Repeat only the stretch of lines below that runs from the line with "instruction's. -/" through the line with "they stand. -/", unaltered.

* * * * *

-- ==== Sys2Proof/Certificates/Slice0/Obligations.lean ====
section
/-! DEFINITION. The statements for the provers. Each docstring names what it formalises of spec/; where a
clause is the spec's own decision (a D of spec/92_eei_decisions.md) or this model's (a log entry), it
says so. -/

open Sys2Proof Sys2Proof.Machine

/-! ### Encoding and decoding -/

/-- Words of the tables 2.1 to 2.3 of spec/95_test_vectors.md, with what each decodes to. -/
def Obligations.KnownWordsDecode : Prop :=
  decodeWord 0x1000002E#32 = .ok (.vmaddfp 0 0 0 0) ∧
  decodeWord 0x106318EE#32 = .ok (.vmaddfp 3 3 3 3) ∧
  decodeWord 0x102220EE#32 = .ok (.vmaddfp 1 2 3 4) ∧
  decodeWord 0x140000D0#32 = .ok (.vmaddfp128 0 0 0) ∧
  decodeWord 0x14800CDD#32 = .ok (.vmaddfp128 100 64 33) ∧
  decodeWord 0x14BF04F3#32 = .ok (.vmaddfp128 5 127 96) ∧
  decodeWord 0x1000002F#32 = .error (.notInScope 0x1000002F#32) ∧
  decodeWord 0x100000D0#32 = .error (.notInScope 0x100000D0#32) ∧
  decodeWord 0x140002D0#32 = .error (.notInScope 0x140002D0#32) ∧
  decodeWord 0x140000C0#32 = .error (.notInScope 0x140000C0#32)

/-- R57: when `vmaddfp` is selected, by its two opcode fields and by mask and match; the word of
`vmaddfp VD, VA, VC, VB`, as a sum and as a bit string; every setting of the 20 other bits is an
instruction's. -/
def Obligations.VmaddfpSelectionAndWord : Prop :=
  (∀ I : Word,
    ((∃ vd va vc vb, decodeWord I = .ok (.vmaddfp vd va vc vb)) ↔
      (srcBits I 0 5).toNat = 4 ∧ (srcBits I 26 31).toNat = 46) ∧
    ((∃ vd va vc vb, decodeWord I = .ok (.vmaddfp vd va vc vb)) ↔
      I &&& 0xFC00003F#32 = 0x1000002E#32)) ∧
  ∀ vd va vc vb : BitVec 5,
    let I := encode (.vmaddfp (vregOfBits vd) (vregOfBits va) (vregOfBits vc) (vregOfBits vb))
    I.toNat = 0x1000002E + vd.toNat * 2 ^ 21 + va.toNat * 2 ^ 16 + vb.toNat * 2 ^ 11
      + vc.toNat * 2 ^ 6 ∧
    I = 0b000100#6 ++ vd ++ va ++ vb ++ vc ++ 0b101110#6

/-- R62: the four fields of form `VA` are the register numbers, unsigned and as they stand. -/
def Obligations.VmaddfpOperandFields : Prop :=
  ∀ (I : Word) (vd va vc vb : VReg), decodeWord I = .ok (.vmaddfp vd va vc vb) →
    vd.val = (srcBits I 6 10).toNat ∧ va.val = (srcBits I 11 15).toNat ∧
    vb.val = (srcBits I 16 20).toNat ∧ vc.val = (srcBits I 21 25).toNat

/-- spec/30_encoding.md section 3: `vmaddfp128` is selected exactly by mask and match, that is by its
primary opcode and the bits 22, 23 to 25 and 27. That all of these are compared is the spec's decision
D5. -/
def Obligations.Vmaddfp128Selection : Prop :=
  ∀ I : Word,
    ((∃ vd va vb, decodeWord I = .ok (.vmaddfp128 vd va vb)) ↔
      I &&& 0xFC0003D0#32 = 0x140000D0#32) ∧
    ((∃ vd va vb, decodeWord I = .ok (.vmaddfp128 vd va vb)) ↔
      (srcBits I 0 5).toNat = 5 ∧ (srcBits I 22 22).toNat = 0 ∧ (srcBits I 23 25).toNat = 3 ∧
      (srcBits I 27 27).toNat = 1)

/-- spec/30_encoding.md section 3: how the three 7-bit numbers are put together, with the positions
counted from the least significant bit, and that every three numbers have a word. The order of the
parts is the spec's reading D26. -/
def Obligations.Vmaddfp128OperandNumbers : Prop :=
  (∀ (I : Word) (vd va vb : VReg), decodeWord I = .ok (.vmaddfp128 vd va vb) →
    vd.val = (I.extractLsb' 2 2).toNat * 32 + (I.extractLsb' 21 5).toNat ∧
    va.val = (I.extractLsb' 10 1).toNat * 64 + (I.extractLsb' 5 1).toNat * 32
      + (I.extractLsb' 16 5).toNat ∧
    vb.val = (I.extractLsb' 0 2).toNat * 32 + (I.extractLsb' 11 5).toNat) ∧
  ∀ vd va vb : VReg, ∃ I : Word, decodeWord I = .ok (.vmaddfp128 vd va vb)

/-- spec/30_encoding.md section 3: the word of `vmaddfp128`, as a sum of its parts. -/
def Obligations.Vmaddfp128Word : Prop :=
  ∀ vd va vb : VReg,
    (encode (.vmaddfp128 vd va vb)).toNat =
      0x140000D0 + (vd.val % 32) * 2 ^ 21 + (va.val % 32) * 2 ^ 16 + (vb.val % 32) * 2 ^ 11
        + (va.val / 64) * 2 ^ 10 + (va.val / 32 % 2) * 2 ^ 5 + (vd.val / 32) * 2 ^ 2 + vb.val / 32

/-- spec/30_encoding.md section 4: encoding and then decoding gives every well-formed instruction back;
every word that decodes is the encoding of exactly the instruction it decodes to, which is well
formed. -/
def Obligations.DecodeEncodeAgree : Prop :=
  (∀ i : Instr, i.wf = true → decodeWord (encode i) = .ok i) ∧
  ∀ (I : Word) (i : Instr), decodeWord I = .ok i → i.wf = true ∧ encode i = I

/-- spec/30_encoding.md section 4, over the bytes as they lie in memory: an instruction at the front of a
string of bytes is decoded and the rest left over; the decoder reads exactly four bytes. Their order
is the spec's decision D2. -/
def Obligations.ByteDecodeAgrees : Prop :=
  (∀ (i : Instr) (rest : List Byte), i.wf = true →
    decode (bytesOfWord (encode i) ++ rest) = .ok (i, rest)) ∧
  (∀ (bs rest : List Byte) (i : Instr), decode bs = .ok (i, rest) →
    bs = bytesOfWord (encode i) ++ rest) ∧
  ∀ bs : List Byte, bs.length < 4 → decode bs = .error .truncated

/-- spec/30_encoding.md section 4: decoding is total, no word is selected by both rows, and a word that
neither row selects is rejected by name with the word (the spec's decision D4). -/
def Obligations.DecodeIsTotalAndDisjoint : Prop :=
  ∀ I : Word,
    ¬ (rowVmaddfp.selects I = true ∧ rowVmaddfp128.selects I = true) ∧
    (rowVmaddfp.selects I = true → ∃ vd va vc vb, decodeWord I = .ok (.vmaddfp vd va vc vb)) ∧
    (rowVmaddfp128.selects I = true → ∃ vd va vb, decodeWord I = .ok (.vmaddfp128 vd va vb)) ∧
    (rowVmaddfp.selects I = false → rowVmaddfp128.selects I = false →
      decodeWord I = .error (.notInScope I))

/-- spec/30_encoding.md section 5: a word that differs from a `vmaddfp128` word only in bit 22, only in
bit 27, or only by primary opcode 4 in place of 5, is out of scope (the spec's decision D5). -/
def Obligations.ReservedBitsAreCompared : Prop :=
  ∀ vd va vb : VReg,
    let I := encode (.vmaddfp128 vd va vb)
    decodeWord (I ^^^ 0x00000200#32) = .error (.notInScope (I ^^^ 0x00000200#32)) ∧
    decodeWord (I ^^^ 0x00000010#32) = .error (.notInScope (I ^^^ 0x00000010#32)) ∧
    decodeWord (I ^^^ 0x04000000#32) = .error (.notInScope (I ^^^ 0x04000000#32))

/-- spec/30_encoding.md section 6. The operands as they are written: of a word of `vmaddfp`, the fields of the
destination, A, C and B in this order, which is not their order in the word; of a word of `vmaddfp128`,
the destination, A, B and the destination again. The line as it is printed, registers spelt `v` and the
number (the spec's decision D22). An instruction's line is read back as the instruction, and a line that
is read is the line of a well-formed instruction; so a `vmaddfp128` line whose fourth operand is not its
first is no instruction, which is this model's choice (log 18). -/
def Obligations.AssemblyRoundTrip : Prop :=
  (∀ (I : Word) (vd va vc vb : VReg), decodeWord I = .ok (.vmaddfp vd va vc vb) →
    toAsm (.vmaddfp vd va vc vb) = ⟨"vmaddfp",
      [(srcBits I 6 10).toNat, (srcBits I 11 15).toNat, (srcBits I 21 25).toNat,
        (srcBits I 16 20).toNat]⟩) ∧
  (∀ (I : Word) (vd va vb : VReg), decodeWord I = .ok (.vmaddfp128 vd va vb) →
    toAsm (.vmaddfp128 vd va vb) = ⟨"vmaddfp128", [(vd128 I).val, (va128 I).val, (vb128 I).val,
      (vd128 I).val]⟩) ∧
  (∀ vd va vc vb : VReg, (toAsm (.vmaddfp vd va vc vb)).render =
    "vmaddfp v" ++ toString vd.val ++ ", v" ++ toString va.val ++ ", v" ++ toString vc.val ++ ", v"
      ++ toString vb.val) ∧
  (∀ vd va vb : VReg, (toAsm (.vmaddfp128 vd va vb)).render =
    "vmaddfp128 v" ++ toString vd.val ++ ", v" ++ toString va.val ++ ", v" ++ toString vb.val ++ ", v"
      ++ toString vd.val) ∧
  (∀ i : Instr, i.wf = true → assemble (toAsm i) = some i) ∧
  ∀ (l : AsmLine) (i : Instr), assemble l = some i → i.wf = true ∧ toAsm i = l

/-! ### Lane arithmetic -/

/-- spec/40_lane_numerics.md section 1: a pattern is its three fields, and the five classes have the
patterns that section lists (the format and classes are the spec's G1 and G2, from general
knowledge). -/
def Obligations.LaneClassesByPattern : Prop :=
  ∀ w : Lane,
    pack (signBit w) (expField w) (fracField w) = w ∧
    (classOf w = .zero ↔ w = 0x00000000#32 ∨ w = 0x80000000#32) ∧
    (classOf w = .denormal ↔
      (0x00000001 ≤ w.toNat ∧ w.toNat ≤ 0x007FFFFF) ∨
      (0x80000001 ≤ w.toNat ∧ w.toNat ≤ 0x807FFFFF)) ∧
    (classOf w = .normal ↔ 1 ≤ expField w ∧ expField w ≤ 254) ∧
    (classOf w = .inf ↔ w = 0x7F800000#32 ∨ w = 0xFF800000#32) ∧
    (classOf w = .nan ↔ expField w = 255 ∧ fracField w ≠ 0)

/-- spec/40_lane_numerics.md section 2: the flush keeps a denormal's sign bit and clears the rest (the
spec's decision D8), and keeps every bit of any other pattern. -/
def Obligations.FlushKeepsOnlyTheSign : Prop :=
  ∀ w : Lane,
    (classOf w = .denormal → flush w = w &&& 0x80000000#32) ∧
    (classOf w ≠ .denormal → flush w = w) ∧
    classOf (flush w) ≠ .denormal

/-- spec/40_lane_numerics.md section 1: the integers the machine computes with are the values of the
patterns, in units of `2^-149` (the values are the spec's G2, from general knowledge). -/
def Obligations.UnitsAreTheValues : Prop :=
  ∀ w : Lane, isFinite w = true → ((valUnits w : ℤ) : ℚ) = valQ w * 2 ^ 149

/-- R87: a NaN in any of the three lane inputs gives a NaN, whatever the other two are. -/
def Obligations.NanInputGivesNan : Prop :=
  ∀ (k : Nat) (a c b : Lane), classOf a = .nan ∨ classOf c = .nan ∨ classOf b = .nan →
    classOf (maddLane (nanResult k) a c b) = .nan

/-- R88: infinity times zero is a NaN, in either order, with any signs and any addend; a denormal
multiplicand is a zero here, since inputs are flushed first. -/
def Obligations.InfinityTimesZeroIsNan : Prop :=
  ∀ (k : Nat) (a c b : Lane),
    (classOf a = .inf ∧ (classOf c = .zero ∨ classOf c = .denormal)) ∨
      ((classOf a = .zero ∨ classOf a = .denormal) ∧ classOf c = .inf) →
    classOf (maddLane (nanResult k) a c b) = .nan

/-- R89: an infinite product and an addend that is the infinity of the opposite sign give a NaN. -/
def Obligations.InfinityMinusInfinityIsNan : Prop :=
  ∀ (k : Nat) (a c b : Lane), classOf a = .inf ∨ classOf c = .inf →
    classOf (flush a) ≠ .zero → classOf (flush c) ≠ .zero → classOf a ≠ .nan → classOf c ≠ .nan →
    classOf b = .inf → signBit b ≠ (signBit a ^^ signBit c) →
    classOf (maddLane (nanResult k) a c b) = .nan

/-- spec/40_lane_numerics.md section 3: the other infinities. An infinite product wins over a finite
addend and agrees with an infinite one of its sign; with both multiplicands finite an infinite addend
is the result, however large the product. -/
def Obligations.InfinityArithmetic : Prop :=
  ∀ (nan a c b : Lane),
    ((classOf a = .inf ∨ classOf c = .inf) → classOf (flush a) ≠ .zero → classOf (flush c) ≠ .zero →
      classOf a ≠ .nan → classOf c ≠ .nan →
      (isFinite b = true ∨ classOf b = .inf ∧ signBit b = (signBit a ^^ signBit c)) →
      maddLane nan a c b = infLane (signBit a ^^ signBit c)) ∧
    (isFinite a = true → isFinite c = true → classOf b = .inf → maddLane nan a c b = b)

* * * * *

• ANSWER SPACE
instruction's. -/
def Obligations.VmaddfpSelectionAndWord : Prop :=
  (∀ I : Word,
    ((∃ vd va vc vb, decodeWord I = .ok (.vmaddfp vd va vc vb)) ↔
      (srcBits I 0 5).toNat = 4 ∧ (srcBits I 26 31).toNat = 46) ∧
    ((∃ vd va vc vb, decodeWord I = .ok (.vmaddfp vd va vc vb)) ↔
      I &&& 0xFC00003F#32 = 0x1000002E#32)) ∧
  ∀ vd va vc vb : BitVec 5,
    let I := encode (.vmaddfp (vregOfBits vd) (vregOfBits va) (vregOfBits vc) (vregOfBits vb))
    I.toNat = 0x1000002E + vd.toNat * 2 ^ 21 + va.toNat * 2 ^ 16 + vb.toNat * 2 ^ 11
      + vc.toNat * 2 ^ 6 ∧
    I = 0b000100#6 ++ vd ++ va ++ vb ++ vc ++ 0b101110#6

/-- R62: the four fields of form `VA` are the register numbers, unsigned and as they stand. -/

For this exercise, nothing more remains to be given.